= Stewart Rawlings Mott =

American philanthropist (1937–2008)

Stewart Rawlings Mott (December 4, 1937 – June 12, 2008) was an American philanthropist who founded the Stewart R. Mott Foundation. He was the son of Charles Stewart Mott (a co-founder of General Motors) and appeared on Nixon's Enemies List for his support of liberal causes.

== Biography ==
Stewart Rawlings Mott was born on December 4, 1937, in Flint, Michigan, to Charles Stewart Mott and Ruth Rawlings, Mr. Mott's fourth wife. Charles Mott, who had a company manufacturing wheels and axles at the beginning in the 1900s, took advantage of the auto industry’s rapid growth and sold his company to General Motors for stocks, becoming G.M.'s largest individual shareholder.

Mott attended the Massachusetts Institute of Technology for three years and finished his education at the Columbia University School of General Studies, earning two bachelor's degrees, one in business administration and one in comparative literature. Mott graduated in 1961 and inherited $6 million with $850,000 in annual income from two trust funds; Mott used his resources to create the first Planned Parenthood clinic in his hometown of Flint, Michigan. He wrote a thesis on Sophocles for a Master's Degree from Columbia, which he never finished. His philanthropy included abortion reform, birth control, sex research, feminism, arms control, gay rights, civil liberties, governmental reform, and research on extrasensory perception.

In the 1970s, Mott contracted for the purchase of a multimillion‐dollar quadruplex penthouse at The Galleria in New York City that he had designed to meet his specific needs—"allowing him to greet the sun on rising from his bed in the East Solarium and to watch it sink from a desk that faces west, all amid 10,000 square feet reserved for planting". By late 1975, never having occupied the penthouse, he was negotiating to get out of the purchase, whose price had risen to $3.5 million.

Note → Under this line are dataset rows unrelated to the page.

theorem masksOk_back {m : Merge} {t x : Strand} (k : Nat) (ht : ∀ ch ∈ t.earlier, SnapOk ch) (hx : x.masksOk = true) :
    (m.back t k x).masksOk = true := by
  have hcs : ∀ g ∈ (t.earlier.filter (fun ch => ch.owner == some k)).map (fun ch => { ch with owner := .none }), SnapOk g := by
    intro g hg
    obtain ⟨y, hy, rfl⟩ := List.mem_map.mp hg
    exact snapOk_congr rfl (ht y (List.mem_of_mem_filter hy))
  refine (strand_masksOk_iff _).mpr ⟨((strand_masksOk_iff x).mp hx).1, fun g hg => hcs g (List.dropLast_subset _ hg), ?_⟩
  show SnapOk (Option.getD _ Chunk.none)
  cases hl : List.getLast? _ with
  | none => exact snapOk_none
  | some g => exact hcs g (List.mem_of_getLast? hl)

theorem masksOk_unmerge {w : Warp} {m : Merge} (h : w.masksOk = true) (hm : ∀ x ∈ m.members, x.2.masksOk = true) :
    (w.unmerge m).masksOk = true := by
  unfold Warp.unmerge
  split
  · exact h
  · rename_i t ht
    have hs := ((strand_masksOk_iff t).mp (strand?_masksOk h ht)).2.1
    have hw : ∀ o : Option Nat, (match o with | some n => w.squashOwn m.sv n .conflict | none => w).masksOk = true := by
      intro o
      cases o with
      | none => exact h
      | some n => exact masksOk_squashOwn _ n _ h
    dsimp only
    split
    · exact hw _
    · refine masksOk_foldl (warp_masksOk_of (hw _) (fun _ ht => .inl ht) fun x hx => .inl (List.mem_of_mem_filter hx)) ?_
      exact fun w x hx hw => masksOk_setStrand _ hw fun u hu => Option.some.inj hu ▸ masksOk_back _ hs (hm x hx)

theorem masksOk_squash {w : Warp} (i n : Nat) (k : SquashKind) (h : w.masksOk = true) : (w.squash i n k).masksOk = true := by
  unfold Warp.squash
  split
  · rename_i t ch m _ hm
    have hmem := ((warp_masksOk_iff w).mp h).2 m (List.mem_of_find?_eq_some hm)
    split
    · exact masksOk_squashOwn _ _ _ h
    · have hu := masksOk_unmerge h hmem
      dsimp only
      split
      · exact masksOk_foldl hu fun w x _ hw => masksOk_squashOwn _ _ _ hw
      · exact masksOk_squashOwn _ _ _ hu
  · exact masksOk_squashOwn _ _ _ h

/-! ## Squashes and writes of the state -/

theorem crewsOk_foldl {α : Type} {f : State → α → State} {l : List α} {s : State} (h : CrewsOk s.crews)
    (hf : ∀ s, ∀ a ∈ l, CrewsOk s.crews → CrewsOk (f s a).crews) : CrewsOk (l.foldl f s).crews :=
  List.foldlRecOn l f (motive := fun s : State => CrewsOk s.crews) h fun s hs a ha => hf s a ha hs

variable {s : State}

theorem crewsOk_squashAt (r : StrandRef) (n : Nat) (k : SquashKind) (h : CrewsOk s.crews) :
    CrewsOk (s.squashAt r n k).crews := by
  have hw := crewsOk_modWarp r.w h fun w hw => masksOk_squash r.strand n k hw
  unfold State.squashAt
  dsimp only
  split <;> split <;> exact hw

theorem crewsOk_squash (r : StrandRef) (k : SquashKind) (h : CrewsOk s.crews) : CrewsOk (s.squash r k).crews :=
  crewsOk_squashAt r _ k h

theorem crewsOk_squashAll (r : StrandRef) (k : SquashKind) (h : CrewsOk s.crews) : CrewsOk (s.squashAll r k).crews :=
  crewsOk_squashAt r 0 k h

theorem crewsOk_conflictOnce (w : Wr) (h : CrewsOk s.crews) : CrewsOk (s.conflictOnce w).crews := by
  refine crewsOk_foldl h fun s r _ hs => ?_
  split
  · split
    · exact crewsOk_squashAt r _ _ hs
    · exact hs
  · exact hs

theorem crewsOk_conflict (w : Wr) (h : CrewsOk s.crews) : CrewsOk (s.conflict w).crews :=
  crewsOk_conflictOnce w (crewsOk_conflictOnce w h)

theorem masksOk_latch (ws : List Nat) (t : Strand) : (t.latch s ws).masksOk = t.masksOk := by
  rw [ContextProofs.latch_eq]
  exact strand_masksOk_congr rfl rfl rfl rfl rfl

theorem crewsOk_latchAll (ws : List Nat) (h : CrewsOk s.crews) : CrewsOk (s.latchAll ws).crews := by
  intro c hc
  obtain ⟨k, hk, rfl⟩ := List.mem_map.mp hc
  exact crewOk_map rfl (h k hk) fun w hw => masksOk_mapStrands hw fun t ht => (masksOk_latch ws t).trans ht

@[simp] theorem crews_settle (s : State) (w : Nat) : (s.settle w).crews = s.crews := by
  unfold State.settle
  split <;> rfl

@[simp] theorem crews_store (s : State) (cs : List Host.Cell) : (s.store cs).crews = s.crews :=
  List.foldlRecOn _ State.settle (motive := fun t : State => t.crews = s.crews) rfl fun t ht w _ => (crews_settle t w).trans ht

theorem crewsOk_writeCells (src : Option StrandRef) (cs : List Host.Cell) (h : CrewsOk s.crews) :
    CrewsOk (s.writeCells src cs).crews :=
  crewsOk_conflict _ (crewsOk_latchAll _ ((crews_store _ cs).symm ▸ h))

theorem crewsOk_writeG (src : Option StrandRef) (pa : Nat) (bs : List Byte) (h : CrewsOk s.crews) :
    CrewsOk (s.writeG src pa bs).crews := crewsOk_writeCells src _ h

@[simp] theorem crews_fill (s : State) (ctx va : Nat) (l : Leaf) : (s.fill ctx va l).crews = s.crews := rfl
@[simp] theorem crews_forget (s : State) (ctx va : Nat) : (s.forget ctx va).crews = s.crews := rfl
@[simp] theorem crews_dropPin (s : State) (r : StrandRef) : (s.dropPin r).crews = s.crews := rfl
@[simp] theorem crews_askPin (s : State) (r : StrandRef) : (s.askPin r).crews = s.crews := rfl

/-! ## Records that the device writes -/

theorem fst_ok {β : Type} {p : State × β} {t : State} {b : β} (h : CrewsOk p.1.crews) (e : p = (t, b)) : CrewsOk t.crews := by
  rw [e] at h
  exact h

theorem crewsOk_attachFault (ctx : Nat) (pf : PageFault) (a : Attached) (mk : FaultRec → FaultRec) (h : CrewsOk s.crews) :
    CrewsOk (s.attachFault ctx pf a mk).1.crews := by
  unfold State.attachFault
  dsimp only
  split <;> exact h

theorem crewsOk_devWrite (ctx va : Nat) (bs : List Byte) (q : XReq) (h : CrewsOk s.crews) :
    CrewsOk (s.devWrite ctx va bs q).1.crews := by
  unfold State.devWrite
  split
  · exact h
  · exact h
  · rename_i l _
    split
    · exact h
    · exact crewsOk_writeG (s := s.fill ctx va l) none l.pa bs h

theorem crewsOk_recFail (ctx q conf : Nat) (h : CrewsOk s.crews) : CrewsOk (s.recFail ctx q conf).1.crews := by
  unfold State.recFail
  dsimp only
  split
  · exact h
  · split <;> exact h

theorem crewsOk_recDo (ctx : Nat) (w : RecWrite) (h : CrewsOk s.crews) : CrewsOk (s.recDo ctx w).1.crews := by
  have hw := crewsOk_devWrite ctx w.va w.data XReq.devWrite h
  unfold State.recDo
  split
  · exact h
  · split
    · exact (fst_ok hw ‹_› :)
    · exact crewsOk_attachFault _ _ _ _ (fst_ok hw ‹_› :)
    · exact crewsOk_recFail _ _ _ (fst_ok hw ‹_› :)

theorem crewsOk_recPut (ctx q off : Nat) (bs : List Byte) (h : CrewsOk s.crews) : CrewsOk (s.recPut ctx q off bs).1.crews := by
  unfold State.recPut
  split
  · exact h
  · dsimp only
    split
    · exact h
    · split
      · exact crewsOk_recDo ctx _ h
      · exact h

theorem crewsOk_flushRec (ctx q conf : Nat) (h : CrewsOk s.crews) : CrewsOk (s.flushRec ctx q conf).1.crews := by
  refine List.foldlRecOn _ _ (motive := fun x : State × Bool × Bool => CrewsOk x.1.crews) h fun x hx w _ => ?_
  split
  · exact hx
  · split
    · exact hx
    · exact crewsOk_recDo ctx w hx

theorem crewsOk_recState (ctx q : Nat) (h : CrewsOk s.crews) : CrewsOk (s.recState ctx q).1.crews := by
  unfold State.recState
  split
  · exact h
  · exact crewsOk_recPut _ _ _ _ h

theorem crewsOk_recCount (ctx q off v : Nat) (h : CrewsOk s.crews) : CrewsOk (s.recCount ctx q off v).1.crews := by
  unfold State.recCount
  split
  · exact h
  · exact crewsOk_recPut _ _ _ _ h

@[simp] theorem crews_numberEvent (s : State) (ctx : Nat) (b : List Byte) : (s.numberEvent ctx b).1.crews = s.crews := rfl

theorem crewsOk_dropEvent (ctx : Nat) (h : CrewsOk s.crews) : CrewsOk (s.dropEvent ctx).crews := by
  have hw := crewsOk_recCount (s := s.noteDropped ctx) ctx 1 32 ((((s.noteDropped ctx).queue? ctx 1).map (·.drops)).getD 0) h
  unfold State.dropEvent
  dsimp only
  split
  · exact (fst_ok hw ‹_› :)
  · exact (fst_ok hw ‹_› :)

theorem crewsOk_ringError (ctx q err : Nat) (h : CrewsOk s.crews) : CrewsOk (s.ringError ctx q err).crews :=
  crewsOk_recState _ _ h

theorem crewsOk_postTo (ctx q : Nat) (b : List Byte) (h : CrewsOk s.crews) : CrewsOk (s.postTo ctx q b).1.crews := by
  unfold State.postTo
  split
  · exact h
  · rename_i x _
    have hw := crewsOk_devWrite ctx (x.slotVa x.tail) b (XReq.ringWrite .engine) h
    split
    · exact (fst_ok hw ‹_› :)
    · exact crewsOk_ringError _ _ _ (fst_ok hw ‹_› :)
    · exact crewsOk_ringError _ _ _ (fst_ok hw ‹_› :)

theorem crewsOk_emit (ctx : Nat) (b : List Byte) (h : CrewsOk s.crews) : CrewsOk (s.emit ctx b).1.crews := by
  have hw := crewsOk_postTo ctx 1 (markEvent b (s.ctx ctx).evOvf) h
  unfold State.emit
  dsimp only
  split
  · exact h
  · split
    · exact h
    · split
      · exact (fst_ok hw ‹_› :)
      · exact crewsOk_dropEvent _ (fst_ok hw ‹_› :)

theorem crewsOk_event (ctx ty : Nat) (fs : List (Nat × Nat × Nat)) (h : CrewsOk s.crews) :
    CrewsOk (s.event ctx ty fs).crews := by
  unfold State.event
  split
  rename_i t b e
  have ht : CrewsOk t.crews := fst_ok (p := s.numberEvent ctx (eventRec ty fs)) h e
  have hw := crewsOk_emit ctx b ht
  split
  · exact crewsOk_dropEvent _ ht
  · split
    · exact (fst_ok hw ‹_› :)
    · exact crewsOk_dropEvent _ (fst_ok hw ‹_› :)

theorem crewsOk_keepEvent (ctx : Nat) (b : List Byte) (h : CrewsOk s.crews) : CrewsOk (s.keepEvent ctx b).crews := by
  unfold State.keepEvent
  split
  rename_i t b' e
  have ht : CrewsOk t.crews := fst_ok (p := s.numberEvent ctx b) h e
  have hw := crewsOk_emit ctx b' ht
  dsimp only
  split
  · split
    · exact (fst_ok hw ‹_› :)
    · exact (fst_ok hw ‹_› :)
  · exact ht

theorem crewsOk_eventKeep (ctx : Nat) (bs : List (List Byte)) (h : CrewsOk s.crews) : CrewsOk (s.eventKeep ctx bs).crews :=
  crewsOk_foldl h fun _ b _ hs => crewsOk_keepEvent ctx b hs

theorem crewsOk_queueErrorEvent (ctx q : Nat) (h : CrewsOk s.crews) : CrewsOk (s.queueErrorEvent ctx q).crews :=
  crewsOk_event _ _ _ h

theorem crewsOk_queueError (ctx q err : Nat) (h : CrewsOk s.crews) : CrewsOk (s.queueError ctx q err).crews :=
  crewsOk_queueErrorEvent _ _ (crewsOk_ringError _ _ _ h)

theorem crewsOk_recThen (ctx q : Nat) (r : State × Bool) (h : CrewsOk r.1.crews) : CrewsOk (recThen ctx q r).crews := by
  unfold recThen
  split
  · exact crewsOk_queueErrorEvent _ _ h
  · exact h

theorem crewsOk_setQueueSt (ctx q : Nat) (f : Queue → Queue) (h : CrewsOk s.crews) : CrewsOk (s.setQueueSt ctx q f).crews :=
  crewsOk_recThen _ _ _ (crewsOk_recState _ _ h)

theorem crewsOk_countQueue (ctx q off : Nat) (get : Queue → Nat) (put : Queue → Nat → Queue) (h : CrewsOk s.crews) :
    CrewsOk (s.countQueue ctx q off get put).crews := crewsOk_recThen _ _ _ (crewsOk_recCount _ _ _ _ h)

theorem crewsOk_countDrop (ctx q : Nat) (h : CrewsOk s.crews) : CrewsOk (s.countDrop ctx q).crews := crewsOk_countQueue _ _ _ _ _ h
theorem crewsOk_countDefer (ctx q : Nat) (h : CrewsOk s.crews) : CrewsOk (s.countDefer ctx q).crews := crewsOk_countQueue _ _ _ _ _ h
theorem crewsOk_countFull (ctx q : Nat) (h : CrewsOk s.crews) : CrewsOk (s.countFull ctx q).crews := crewsOk_countQueue _ _ _ _ _ h

theorem crewsOk_dropEvents (ctx : Nat) (bs : List (List Byte)) (h : CrewsOk s.crews) :
    CrewsOk (bs.foldl (fun s _ => s.dropEvent ctx) s).crews := crewsOk_foldl h fun _ _ _ hs => crewsOk_dropEvent ctx hs

theorem crewsOk_postWaiting (ctx : Nat) (h : CrewsOk s.crews) : CrewsOk (s.postWaiting ctx).crews := by
  unfold State.postWaiting
  split
  · exact h
  · rename_i b rest _
    have hw := crewsOk_postTo ctx 1 b h
    dsimp only
    split
    · exact h
    · split
      · exact crewsOk_dropEvents ctx (b :: rest) h
      · split
        · exact (fst_ok hw ‹_› :)
        · exact crewsOk_dropEvents ctx (b :: rest) (crewsOk_dropEvent _ (fst_ok hw ‹_› :))

theorem crewsOk_unblock (ctx : Nat) (h : CrewsOk s.crews) : CrewsOk (s.unblock ctx).crews :=
  crewsOk_postWaiting ctx (crewsOk_foldl h fun _ _ _ hs => crewsOk_recThen _ _ _ (crewsOk_flushRec _ _ _ hs))

@[simp] theorem crews_logTo (s : State) (func code kind status tag : Nat) (result : List (Nat × Nat × Nat)) :
    (s.logTo func code kind status tag result).crews = s.crews := rfl

end Sys2Proof.GroupProofs

/-!
PROOFS. The group (08): views and shared updates that keep the masks.
-/

namespace Sys2Proof.GroupProofs

open Sys2Proof Sys2Proof.Machine Sys2Proof.Rules

/-! ## Updates of a view that keep the masks -/

/-- `d` has the crew, strands, merges, lanes, masks and chunk starts of `c`. -/
structure Keeps (c d : Cur) : Prop where
  crew    : d.crew = c.crew
  strands : d.warp.strands = c.warp.strands
  merges  : d.warp.merges = c.warp.merges
  l       : d.t.core.l = c.t.core.l
  em      : d.t.core.em = c.t.core.em
  hm      : d.t.core.hm = c.t.core.hm
  earlier : d.t.earlier = c.t.earlier
  snap    : d.t.chunk.snap = c.t.chunk.snap

theorem Keeps.refl (c : Cur) : Keeps c c := ⟨rfl, rfl, rfl, rfl, rfl, rfl, rfl, rfl⟩

theorem Keeps.viewOk {c d : Cur} (h : Keeps c d) : ViewOk d ↔ ViewOk c := by
  have hw := warp_masksOk_congr h.strands h.merges
  have ht := strand_masksOk_congr h.l h.em h.hm h.earlier h.snap
  constructor
  · rintro ⟨h1, h2, h3⟩
    exact ⟨h.crew ▸ h1, hw ▸ h2, ht ▸ h3⟩
  · rintro ⟨h1, h2, h3⟩
    exact ⟨h.crew.symm ▸ h1, hw.symm ▸ h2, ht.symm ▸ h3⟩

variable (c : Cur)

@[simp] theorem viewOk_setS (i : SReg) (x : W64) : ViewOk (c.setS i x) ↔ ViewOk c := by
  unfold Cur.setS
  split
  · exact Iff.rfl
  · exact Keeps.viewOk ⟨rfl, rfl, rfl, rfl, rfl, rfl, rfl, rfl⟩

@[simp] theorem viewOk_setP (i : PReg) (m v : Mask) : ViewOk (c.setP i m v) ↔ ViewOk c := by
  unfold Cur.setP
  split
  · exact Iff.rfl
  · exact Keeps.viewOk ⟨rfl, rfl, rfl, rfl, rfl, rfl, rfl, rfl⟩

@[simp] theorem viewOk_putSlot (i : Nat) (x : VecReg) : ViewOk (c.putSlot i x) ↔ ViewOk c := by
  unfold Cur.putSlot
  dsimp only
  split <;> exact Keeps.viewOk ⟨rfl, rfl, rfl, rfl, rfl, rfl, rfl, rfl⟩

@[simp] theorem viewOk_putV (r : VReg) (x : VecReg) : ViewOk (c.putV r x) ↔ ViewOk c := by
  cases r with
  | v i => exact viewOk_putSlot c _ x
  | g i => exact Keeps.viewOk ⟨rfl, rfl, rfl, rfl, rfl, rfl, rfl, rfl⟩

@[simp] theorem viewOk_setV (r : VReg) (m : Mask) (f : Nat → W32) (t : Tag) : ViewOk (c.setV r m f t) ↔ ViewOk c := viewOk_putV c r _

@[simp] theorem viewOk_setTile (k : TReg) (x : Tile) : ViewOk (c.setTile k x) ↔ ViewOk c :=
  Keeps.viewOk ⟨rfl, rfl, rfl, rfl, rfl, rfl, rfl, rfl⟩

@[simp] theorem viewOk_mapCore {f : StrandCore → StrandCore} (h : (f c.t.core).l = c.t.core.l ∧ (f c.t.core).em = c.t.core.em ∧
    (f c.t.core).hm = c.t.core.hm) : ViewOk (c.mapCore f) ↔ ViewOk c :=
  Keeps.viewOk ⟨rfl, rfl, rfl, h.1, h.2.1, h.2.2, rfl, rfl⟩

@[simp] theorem viewOk_mapChunk {f : Chunk → Chunk} (h : (f c.t.chunk).snap = c.t.chunk.snap) :
    ViewOk (c.mapChunk f) ↔ ViewOk c := Keeps.viewOk ⟨rfl, rfl, rfl, rfl, rfl, rfl, rfl, h⟩

@[simp] theorem viewOk_mapT {f : Strand → Strand} (h : (f c.t).core = c.t.core ∧ (f c.t).earlier = c.t.earlier ∧
    (f c.t).chunk.snap = c.t.chunk.snap) : ViewOk (c.mapT f) ↔ ViewOk c :=
  Keeps.viewOk ⟨rfl, rfl, rfl, by rw [← h.1]; rfl, by rw [← h.1]; rfl, by rw [← h.1]; rfl, h.2.1, h.2.2⟩

/-- New masks inside the lanes. -/
theorem viewOk_masks {f : StrandCore → StrandCore} (h : ViewOk c) (hf : Inside (f c.t.core).em (f c.t.core).l ∧
    Inside (f c.t.core).hm (f c.t.core).l) : ViewOk (c.mapCore f) :=
  ⟨h.crew, h.warp, (strand_masksOk_iff _).mpr ⟨(masksOk_core_iff _).mpr hf, ((strand_masksOk_iff _).mp h.t).2⟩⟩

In 1978, Mott gave his occupation as "maverick" in the photo essay Cat People.

Shortly prior to his death Mott resided in Bermuda for most of his time, and also traveled to his numerous houses in the United States. His homes included a penthouse in 800 Park Avenue in Manhattan, a house trailer on a Florida farm, and a Chinese junk moored on the Hudson River in New York City.